Вечером в театре, после репетиции, заглянула в зрительный зал. Идет спектакль, в зале от силы человек пятьдесят. И голоса-то хорошие! А тенора Владимира Щербакова я потом в Большой театр привела на прослушивание — сейчас он там работает.
Не помню, какая шла опера, но участвовал кордебалет, и я пришла в ужас от внешнего вида балерин — такие они были толстые. И опять я, со своими столичными замашками, обращаюсь к директрисе театра:
— Но ведь это же безобразие, почему они так раскормились? Заставьте их принять надлежащую форму. Она снисходительно посмотрела на меня:
— Галина Павловна, эти раскормленные девочки получают в театре 80 рублей в месяц. Их хватает лишь на хлеб, картошку да серые макароны, потому они и толстеют.
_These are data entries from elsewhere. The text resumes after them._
-- ==== Sys2Proof/Laws/Issue.lean ====
section
/-! SUPPORT. Issue laws: what the shared operations of Machine/Ops.lean do, once for each: an instruction that is ready, that
skips or that waits; kinds; deliveries; retiring; and taking a precise fault. -/

namespace Sys2Proof.Machine

/-! ## Readiness (09 R138, R144) -/

/-- An instruction that is ready belongs to a live block that still runs, its slot is open, its predicate matches, and its
operands have all arrived. -/
theorem Frame.ready_some {f : Frame} {p : Pm} {n : Nat} {vs : List Value} (h : f.ready p n = some vs) :
    f.live = true ∧ f.phase = .running ∧ f.slot.open_ = true ∧ f.slot.predicate p = some true ∧
      f.slot.operands n = some vs := by
  unfold Frame.ready at h
  split at h
  · rename_i c
    simp only [Bool.and_eq_true, beq_iff_eq] at c
    exact ⟨c.1.1.1, c.1.1.2, c.1.2, c.2, h⟩
  · exact absurd h (by simp)

/-- An instruction without operands is ready with none. -/
theorem Frame.ready_zero {f : Frame} {p : Pm} {vs : List Value} (h : f.ready p 0 = some vs) : vs = [] := by
  have := (Frame.ready_some h).2.2.2.2
  simpa [Slot.operands] using this.symm

/-- One operand. -/
theorem Frame.ready_one {f : Frame} {p : Pm} {vs : List Value} (h : f.ready p 1 = some vs) :
    ∃ a, f.slot.op0 = some a ∧ vs = [a] := by
  have := (Frame.ready_some h).2.2.2.2
  simp only [Slot.operands, Option.map_eq_some_iff] at this
  obtain ⟨a, ha, rfl⟩ := this
  exact ⟨a, ha, rfl⟩

/-- Two operands. -/
theorem Frame.ready_two {f : Frame} {p : Pm} {vs : List Value} (h : f.ready p 2 = some vs) :
    ∃ a b, f.slot.op0 = some a ∧ f.slot.op1 = some b ∧ vs = [a, b] := by
  have := (Frame.ready_some h).2.2.2.2
  simp only [Slot.operands] at this
  split at this
  · rename_i a b ha hb
    exact ⟨a, b, ha, hb, by simpa using this.symm⟩
  · exact absurd this (by simp)

/-! ## Issuing -/

/-- A ready instruction issues. -/
theorem issueAny_ready {p : Pm} {n : Nat} {s : State} {vs : List Value} (h : s.cur.ready p n = some vs)
    (k : List Value → Res) : issueAny p n s k = .next ((k vs).settle s) := by
  simp [issueAny, h]

/-- An instruction that is not ready and does not skip leaves the state as it is. -/
theorem issueAny_idle {p : Pm} {n : Nat} {s : State} (h : s.cur.ready p n = none) (q : s.cur.skips p = false)
    (k : List Value → Res) : issueAny p n s k = .next s := by
  simp [issueAny, h, q]

/-- An instruction whose predicate has arrived without matching is skipped, and has no other effect (09 R138). -/
theorem issueAny_skips {p : Pm} {n : Nat} {s : State} (h : s.cur.ready p n = none) (q : s.cur.skips p = true)
    (k : List Value → Res) : issueAny p n s k = .next (s.onCur (·.mark .skipped)) := by
  simp [issueAny, h, q]

/-- A ready instruction whose operands are all DATA answers by its own rule. -/
theorem issue_data {p : Pm} {n : Nat} {ts : List Tgt} {s : State} {vs : List Value} (h : s.cur.ready p n = some vs)
    (d : nonData vs = none) (k : List Value → Res) : issue p n ts s k = .next ((k vs).settle s) := by
  simp [issue, issueAny_ready h, d]

/-- A ready instruction with an operand that is not DATA passes the kind of highest precedence on, and does nothing else
(09 R145). -/
theorem issue_kind {p : Pm} {n : Nat} {ts : List Tgt} {s : State} {vs : List Value} {kd : Kind}
    (h : s.cur.ready p n = some vs) (d : nonData vs = some kd) (k : List Value → Res) :
    issue p n ts s k = .next (s.retire (toEach ts (.ofKind kd))) := by
  simp [issue, issueAny_ready h, d, Res.settle]

/-- Values that are all DATA have no kind to pass on. -/
theorem nonData_of_isData {vs : List Value} (h : ∀ v ∈ vs, v.isData = true) : nonData vs = none := by
  have k : ∀ v ∈ vs, v.kind = .data := by simpa [Value.isData] using h
  simp only [nonData, kindOrder, List.find?_eq_none]
  intro x hx
  simp only [Bool.not_eq_true, List.any_eq_false, beq_iff_eq]
  intro v hv e
  rw [k v hv] at e
  subst e
  simp at hx

/-- No operand has no kind to pass on. -/
@[simp] theorem nonData_nil : nonData [] = none := rfl

/-- One DATA operand. -/
theorem nonData_one {a : Value} (h : a.isData = true) : nonData [a] = none := nonData_of_isData (by simpa using h)

/-- Two DATA operands. -/
theorem nonData_two {a b : Value} (ha : a.isData = true) (hb : b.isData = true) : nonData [a, b] = none :=
  nonData_of_isData (by simp [ha, hb])

/-- Three DATA operands. -/
theorem nonData_three {a b c : Value} (ha : a.isData = true) (hb : b.isData = true) (hc : c.isData = true) :
    nonData [a, b, c] = none := nonData_of_isData (by simp [ha, hb, hc])

/-- One 64-bit result of one operand. -/
theorem issue1_data {p : Pm} {ts : List Tgt} {s : State} {a : Value} (h : s.cur.ready p 1 = some [a])
    (d : a.isData = true) (g : W64 → W64) : issue1 p ts s g = .next (s.retire (toEach ts (.data (g a.lo)))) := by
  simp [issue1, issue_data h (nonData_one d), Res.settle]

/-- One 64-bit result of two operands. -/
theorem issue2_data {p : Pm} {ts : List Tgt} {s : State} {a b : Value} (h : s.cur.ready p 2 = some [a, b])
    (da : a.isData = true) (db : b.isData = true) (g : W64 → W64 → W64) :
    issue2 p ts s g = .next (s.retire (toEach ts (.data (g a.lo b.lo)))) := by
  simp [issue2, issue_data h (nonData_two da db), Res.settle]

/-- One 64-bit result of three operands. -/
theorem issue3_data {p : Pm} {ts : List Tgt} {s : State} {a b c : Value} (h : s.cur.ready p 3 = some [a, b, c])
    (da : a.isData = true) (db : b.isData = true) (dc : c.isData = true) (g : W64 → W64 → W64 → W64) :
    issue3 p ts s g = .next (s.retire (toEach ts (.data (g a.lo b.lo c.lo)))) := by
  simp [issue3, issue_data h (nonData_three da db dc), Res.settle]

/-! ## Retiring (09 R144, R147) -/

/-- Deliveries that are all taken: the slot has issued, and nothing but the block has changed. -/
theorem State.retire_ok {s : State} {out : List (Tgt × Value)} {f : Frame} (h : s.cur.deliverAll out = .ok f) :
    s.retire out = { s with cur := f.mark .issued } := by
  simp [State.retire, h]

/-- A delivery that faults: the fault is precise. -/
theorem State.retire_trap {s : State} {out : List (Tgt × Value)} {t : Trap} (h : s.cur.deliverAll out = .error t) :
    s.retire out = s.raisePrecise t := by
  simp [State.retire, h]

/-- Nothing is delivered. -/
@[simp] theorem State.retire_nil (s : State) : s.retire [] = { s with cur := s.cur.mark .issued } := rfl

/-- A delivery to no target changes nothing. -/
@[simp] theorem Frame.deliver_none (f : Frame) (v : Value) : f.deliver .none v = .ok f := rfl

/-- Deliveries in order: the first, then the rest. -/
theorem Frame.deliverAll_cons {f g : Frame} {t : Tgt} {v : Value} {ds : List (Tgt × Value)} (h : f.deliver t v = .ok g) :
    f.deliverAll ((t, v) :: ds) = g.deliverAll ds := by
  simp [Frame.deliverAll, h]

/-- What a delivery to a register does: the effect joins the commit, and the outputs are counted. -/
theorem Frame.toReg_ok {f g : Frame} {i : Nat} {a : Act} (h : f.toReg i a = .ok g) :
    f.regTaken i = false ∧ f.outs < f.nout ∧ g = { f with outs := f.outs + 1 }.act a := by
  unfold Frame.toReg at h
  split at h
  · exact absurd h (by simp)
  · rename_i nt
    unfold Frame.countOut at h
    split at h
    · rename_i lt
      simp only [Except.map, Except.ok.injEq] at h
      exact ⟨by simpa using nt, lt, h.symm⟩
    · exact absurd h (by simp [Except.map])

/-- A delivery beyond NOUT is OUTCOUNT (09 R147). -/
theorem Frame.countOut_full {f : Frame} (h : f.nout ≤ f.outs) : f.countOut = .error (trap .outcount) := by
  simp [Frame.countOut, Nat.not_lt.mpr h]

/-! ## The updates of a block -/

@[simp] theorem Frame.act_acts (f : Frame) (a : Act) : (f.act a).acts = f.acts ++ [(f.turn, a)] := rfl
@[simp] theorem Frame.act_slots (f : Frame) (a : Act) : (f.act a).slots = f.slots := rfl
@[simp] theorem Frame.act_outs (f : Frame) (a : Act) : (f.act a).outs = f.outs := rfl
@[simp] theorem Frame.act_turn (f : Frame) (a : Act) : (f.act a).turn = f.turn := rfl
@[simp] theorem Frame.act_agent (f : Frame) (a : Act) : (f.act a).agent = f.agent := rfl
@[simp] theorem Frame.mark_acts (f : Frame) (p : Phase) : (f.mark p).acts = f.acts := rfl
@[simp] theorem Frame.mark_outs (f : Frame) (p : Phase) : (f.mark p).outs = f.outs := rfl
@[simp] theorem Frame.mark_turn (f : Frame) (p : Phase) : (f.mark p).turn = f.turn := rfl
@[simp] theorem Frame.mark_agent (f : Frame) (p : Phase) : (f.mark p).agent = f.agent := rfl
@[simp] theorem Frame.mark_live (f : Frame) (p : Phase) : (f.mark p).live = f.live := rfl
@[simp] theorem Frame.mark_flags (f : Frame) (p : Phase) : (f.mark p).flags = f.flags := rfl
@[simp] theorem Frame.flag_flags (f : Frame) (fl : Flags) : (f.flag fl).flags = f.flags ++ [(f.turn, fl)] := rfl
@[simp] theorem Frame.flag_acts (f : Frame) (fl : Flags) : (f.flag fl).acts = f.acts := rfl

end Sys2Proof.Machine
end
А им еще нужно одеться — они ведь тоже артистки, хоть и кордебалета…
Я готова была провалиться сквозь землю от стыда за свою бестактность, за свое шикарное платье, за бриллианты на руках.
Этим же летом Саратовский театр выезжал на гастроли в Киев и просили меня и Славу приехать хотя бы для двух спектаклей «Тоски». На этот раз я отказалась, и никакие уговоры Ростроповича уже не помогли. Мне нужно было отдыхать, готовиться к новому сезону, и я прочно засела на даче. Слава согласился приехать и разработал генеральный план: возьмет с собой Ольгу и Лену, поедут на машине до самого Киева, не торопясь, останавливаясь по дороге в разных интересных местах. Девчонки, конечно, ликовали: Киева они еще не видели, а самое главное — отец едет дирижировать, и они будут сидеть на всех репетициях и спектаклях.
Выехали на рассвете, набрав с собой разных туалетов, продуктов побольше, вооружившись картами. Первая ночевка в Брянске. А через день к вечеру вернулись в Жуковку с унылыми физиономиями… Оказывается, в Брянске, куда они добрались уже к ночи, их ждала телеграмма из Киева о том, что в связи с переменой программы гастролей спектакли «Тоски» отменяются.
Потом нам рассказали, что киевские власти просто запретили появление в их городе Ростроповича, а публике объявили, что он уехал за границу и отказался дирижировать в Киеве. Спектакли же «Тоски» состоялись, только с другим дирижером.
Но тогда, в Саратове, я «Тоску» спела, правда, чуть не прирезала, на сцене их баритона — Скарпиа.
Я всегда очень тщательно репетирую сцену убийства, потому что пения у меня и у Скарпиа уже почти не остается до конца акта, можно дать волю темпераменту и такое «наиграть», что только держись.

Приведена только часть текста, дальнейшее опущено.